This is about more than intelligent life in space, this is about intelligent life here on Earth. Our greatest scientists performed all of their mathematics by hand before Texas Instruments produced the first hand-held calculator in 1967, and even that could only perform the four primary operations; add, subtract, multiply, and divide. It is this need to develop more powerful computational tools that directly led to the development of the ‘computer’. Today, there are billions of computers around the world, and that number becomes even more staggering if you include the smart phones, tablets, and other devices in the count. Eventually, we started constructing ‘super-computers’, but here is the secret to the massive mainframes: they are really just millions of ordinary computers all using a type of organization pattern called ‘distributed computing’.
“What is distributed computing,” you might ask. Well, first consider a single, ordinary computer. It contains a processor, primary and secondary memory, a display and interface, and enough hardware to power those. Eventually, we started having computers work together to solve problems that were too time consuming for individual processors. Today, the most powerful super-computer, Japan’s K-computer, links 88,128 processors together to achieve 10.51 PetaFLOPS, a unit of measurement for computational power. This computer isn’t even finished yet, with the slated completion date of June 2012. When finished, it is expected to cost ten million US dollars a year to operate. Such an expensive enterprise has made super-computing a large scale project of research institutions. Until recently, that is.
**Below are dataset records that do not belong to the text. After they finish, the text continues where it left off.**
/-- What becomes of a translated request whose owner is not ACTIVE (R264), which is judged when the request is admitted. -/
def outNow (s : State) : OutFound → OutFound
  | .ok w dv => if (s.inst w.owner).st ≠ .active then .reset w.owner else .ok w dv
  | f => f

/-- Outbound translation and the state of the owner, for a request that is handled at its ingress. -/
def outFind (s : State) (h : ReqHdr) (wr : Bool) : OutFound := s.outNow (s.outLook h wr)

/-- What a poisoned posted MWR finds (R218): the window that contains it, with the device it names, where the owner exists. -/
def outPoisoned (s : State) (h : ReqHdr) : OutFound :=
  match s.outWindow (reqFirst h) with
  | none => .unmapped
  | some (_, w) => if (s.inst w.owner).st = .free then .unmapped else .ok w (s.device w.dn)

/-! ### Work that waits for a context (R158) -/

/-- Whether a queue pair has a start entry that may be read (R130, R131): RUN, tail ahead of head, fewer than MAXP programs in flight, the
owner ACTIVE. -/
def qpWork (s : State) (k : Nat) : Bool :=
  s.f Fld.qStat_state k == 1 && s.fb Fld.qCfg_en k && s.f Fld.sqHead_head k != s.f Fld.sqDb_tail k
  && s.f Fld.qStat_inflight k < s.f Fld.qCfg_maxp k && (s.inst (k / 4)).st == .active

/-- Whether such an entry waits for a context: none is taken for a start entry of the queue pair, whose entries are read one after the other. -/
def qpWaits (s : State) (k : Nat) : Bool :=
  s.qpWork k && !s.ctxs.any fun c => !c.2.access && c.2.inst == k / 4 && c.2.q == k % 4 && c.2.st == .start && !c.2.stale

/-- The engine-path accesses that wait for a context. -/
def accessWaits (s : State) : List Nat :=
  (s.ops.filter fun p =>
    let e := s.entry p.1
    (e.kind == 2 || e.kind == 3) && e.st == .admitted && p.2.ctx.isNone && !p.2.done && p.2.cur.isNone && !p.2.stop).map (·.1)

/-- Whether an instance has work that waits for a context, and whether it has any to be done. -/
def instWaits (s : State) (i : Nat) : Bool :=
  (List.range 4).any (fun q => s.qpWaits (4 * i + q)) || s.accessWaits.any fun j => (s.entry j).inst == i
def instWork (s : State) (i : Nat) : Bool :=
  (List.range 4).any (fun q => s.qpWork (4 * i + q)) || s.accessWaits.any fun j => (s.entry j).inst == i

/-- When an instance acquires waiting work after it had none, its dispatch pass is raised to the smallest among the instances with
waiting work (R158). `before` is the state before. -/
def raisePass (s : State) (before : State) (i : Nat) : State :=
  if before.instWork i || !s.instWork i then s else
  let ps := (s.insts.filter fun x => x.1 != i && s.instWork x.1).map (·.2.dispPass)
  match listMin ps with
  | none => s
  | some m => s.modInst i fun n => { n with dispPass := max n.dispPass m }

/-! ### Admission -/

/-- The instance that a translated request is charged to. -/
def foundInst : OutFound → Option Nat
  | .ok w _ => some w.owner
  | .reset i => some i
  | _ => none

/-- Whether an earlier packet holds back one of a VC and an instance (R202): a posted MWR of the same link, VC and instance. -/
def behind (before : List HeldReq) (vc i : Nat) : Bool :=
  before.any fun p => packetPosted p.pkt && packetVc p.pkt == vc && foundInst p.found == some i


/-- Whether an instance holds an oversize operation, and whether it holds grains of posted data (R211). -/
def hasOversize (s : State) (i : Nat) : Bool := s.ops.any fun p => (s.entry p.1).inst == i && 0 < p.2.hold.ovs
def hasPosted (s : State) (i : Nat) : Bool := s.holds.any fun h => h.1 == i && h.2.pool % 3 == 0 && 0 < h.2.total

/-- The grains of a request: an ordinary hold, or one from the oversize reserve where it needs more than its instance's whole quota and
R211 permits it. `first` says that no oversize operation waits that arrived earlier. -/
def takeGrains (s : State) (i pool g : Nat) (posted first : Bool) : Option Hold :=
  if g ≤ (s.inst i).lquota then s.takeHold i pool g
  else if first && g ≤ s.ovsFree && !s.hasOversize i && !(posted && s.hasPosted i) then some { pool := pool, ovs := g }
  else none

/-- Class of a request and its demotions (R58, R193): more than 32 granules in C0, or no C0 allotment. -/
def reqClassOf (s : State) (h : ReqHdr) (w : Window) : Nat × State :=
  let c := max h.vc.val w.cls
  if c = 0 ∧ 32 < granulesOf h.len.toNat then (1, s.incF Fld.hubC0Cnt_oversize) else s.demote c w.owner

/-- The entry of a request (Tables 7.3 and 7.4). -/
def reqEntry (l : Nat) (h : ReqHdr) (wr : Bool) (cls : Nat) (w : Window) : JEntry :=
  let posted := wr && !h.np
  { kind := 2 * b2n w.path + b2n wr, pst := posted, cls := cls, inst := w.owner, dn := w.dn, link := l, vc := h.vc.val
    ref := if posted then reqFirst h else h.reqId.toNat * 2 ^ 32 + h.tag.toNat * 2 ^ 16 }

/-- The operation of a request: what it cuts, its identity, and its data. -/
def reqOp (l : Nat) (h : ReqHdr) (wr : Bool) (data : List Byte) (w : Window) (dv : Device) (hold : Hold) : Op :=
  let n := 8 * granulesOf h.len.toNat
  { port := dv.port, daddr := dv.daddr, maxb := dv.maxb, bound := dv.bound, wr := wr, np := h.np
    cut := { base := w.toGulum h.addr.toNat, n := n, u := swapUnit (if w.path then dv.swap else w.swap)
             fm := h.fbe.toNat, lm := h.lbe.toNat }
    ident := identOf (srcOf l) h.priv h.reqId.toNat, hdr := some h, link := l
    data := if wr then slice 0 n data else [], hold := hold }

/-- An admitted request starts: its transfer is formed, and a direct one stands in the queue of its device address with its first piece, an
engine-path one without a piece until an engine takes it (R203). DEDUCED (log entry 86): no engine has taken an engine-path request yet (R158), so
its transfer goes to the Landing pool, which holds it and its data. -/
def startReq (s : State) (je l : Nat) (w : Window) (bytes : Nat) : State :=
  match s.op? je with
  | none => s
  | some o =>
    let e := s.entry je
    let out := if w.path then hubLanding else hubSpoke o.port
    let r := s.formXfer (hubLink l out) out e.cls e.inst e.inst bytes (.op je) (.piece je)
    let s := r.2.modOp je fun o => { o with c0wait := !r.1 }
    if w.path then s.enqueueOp je (if o.wr then .wr else .rd) else s.startPieces je
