/-- HUB_ROUND (R182, R188, R192): one CORE cycle of the Hub. No output grants in RESET, in HALT (R196), or while DOZE gates the Hub. -/
def execHubRound (s : State) : Host.Outcome State Fault Refusal :=
  let s := s.start
  .next <|
    if s.mode = .reset ∨ s.mode = .halt ∨ s.mode = .doze then s
    else if s.exOn 3 then s.flitChecks s.hubCycle else s.hubCycle

/-- LANDING_WORD_ERROR (R220, sources 0x0E0, 0x0E1, 0x0E2): corrected, in an operation's data or context, or in free grains. -/
def execLandingWordError (sub : Fin 1056) (je : Option (Fin 4194304)) (syn : Byte) (e : WordErr) (s : State) :
    Host.Outcome State Fault Refusal :=
  let s := s.start
  .next <|
    if s.mode = .reset then s else s.landWordError sub.val (je.map (·.val)) syn.toNat (s.exKind 1 e)

/-- HUB_FLIT_ERROR (R274, sources 0x160 and 0x161). -/
def execHubFlitError (out : Fin 24) (je : Option (Fin 4194304)) (syn : Byte) (e : WordErr) (s : State) :
    Host.Outcome State Fault Refusal :=
  let s := s.start
  .next <|
    if s.mode = .reset then s else s.flitError out.val (je.map (·.val)) syn.toNat (s.exKind 3 e)

/-- TABLE_WORD_ERROR (R274, sources 0x062 and 0x063): an uncorrectable entry is as one that is not valid until it is rewritten. -/
def execTableWordError (tbl : Tbl) (idx : BitVec 18) (syn : Byte) (e : WordErr) (s : State) : Host.Outcome State Fault Refusal :=
  let s := s.start
  .next <|
    if s.mode = .reset then s else s.tblWordError tbl idx.toNat syn.toNat (s.exKind 2 e)

/-- CONFIG_REGISTER_PARITY_ERROR (R274, source 0x001). -/
def execConfigRegisterParityError (s : State) : Host.Outcome State Fault Refusal := .next ((s.start.exUse 11).raise 0x001)

/-- ARBITER_PARITY_ERROR (R274, source 0x162) in the arbiter of a Hub output. -/
def execArbiterParityError (out : Fin 24) (s : State) : Host.Outcome State Fault Refusal := .next (s.start.raise 0x162 out.val)

/-- FAULT_COLLECTOR_PARITY_ERROR (R274, source 0x1E0). -/
def execFaultCollectorParityError (s : State) : Host.Outcome State Fault Refusal := .next (s.start.raise 0x1E0)

end Sys2Proof.Machine
end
Just as the computer was the natural successor to the calculator, the internet is the next step in the evolution of tech-assisted living. In order to develop an architecture that would allow multiple computers to work together efficiently and accurately, mathematicians created a thought experiment called the ‘Byzantine General’s problem’. The name harkens to the Byzantine Empire, the name given to the eastern half of the Roman Empire after it collapsed in late antiquity. The defense of the realm was entrusted to several generals, each with his own resources. When needed, they were supposed to communicate their plans to each other and work together to crush large invasions. The question was, how would two generals send messengers back and forth across enemy held territory in a way that would convince both that the attack was to happen, given that the enemy could capture and kill the messengers or even distort the message?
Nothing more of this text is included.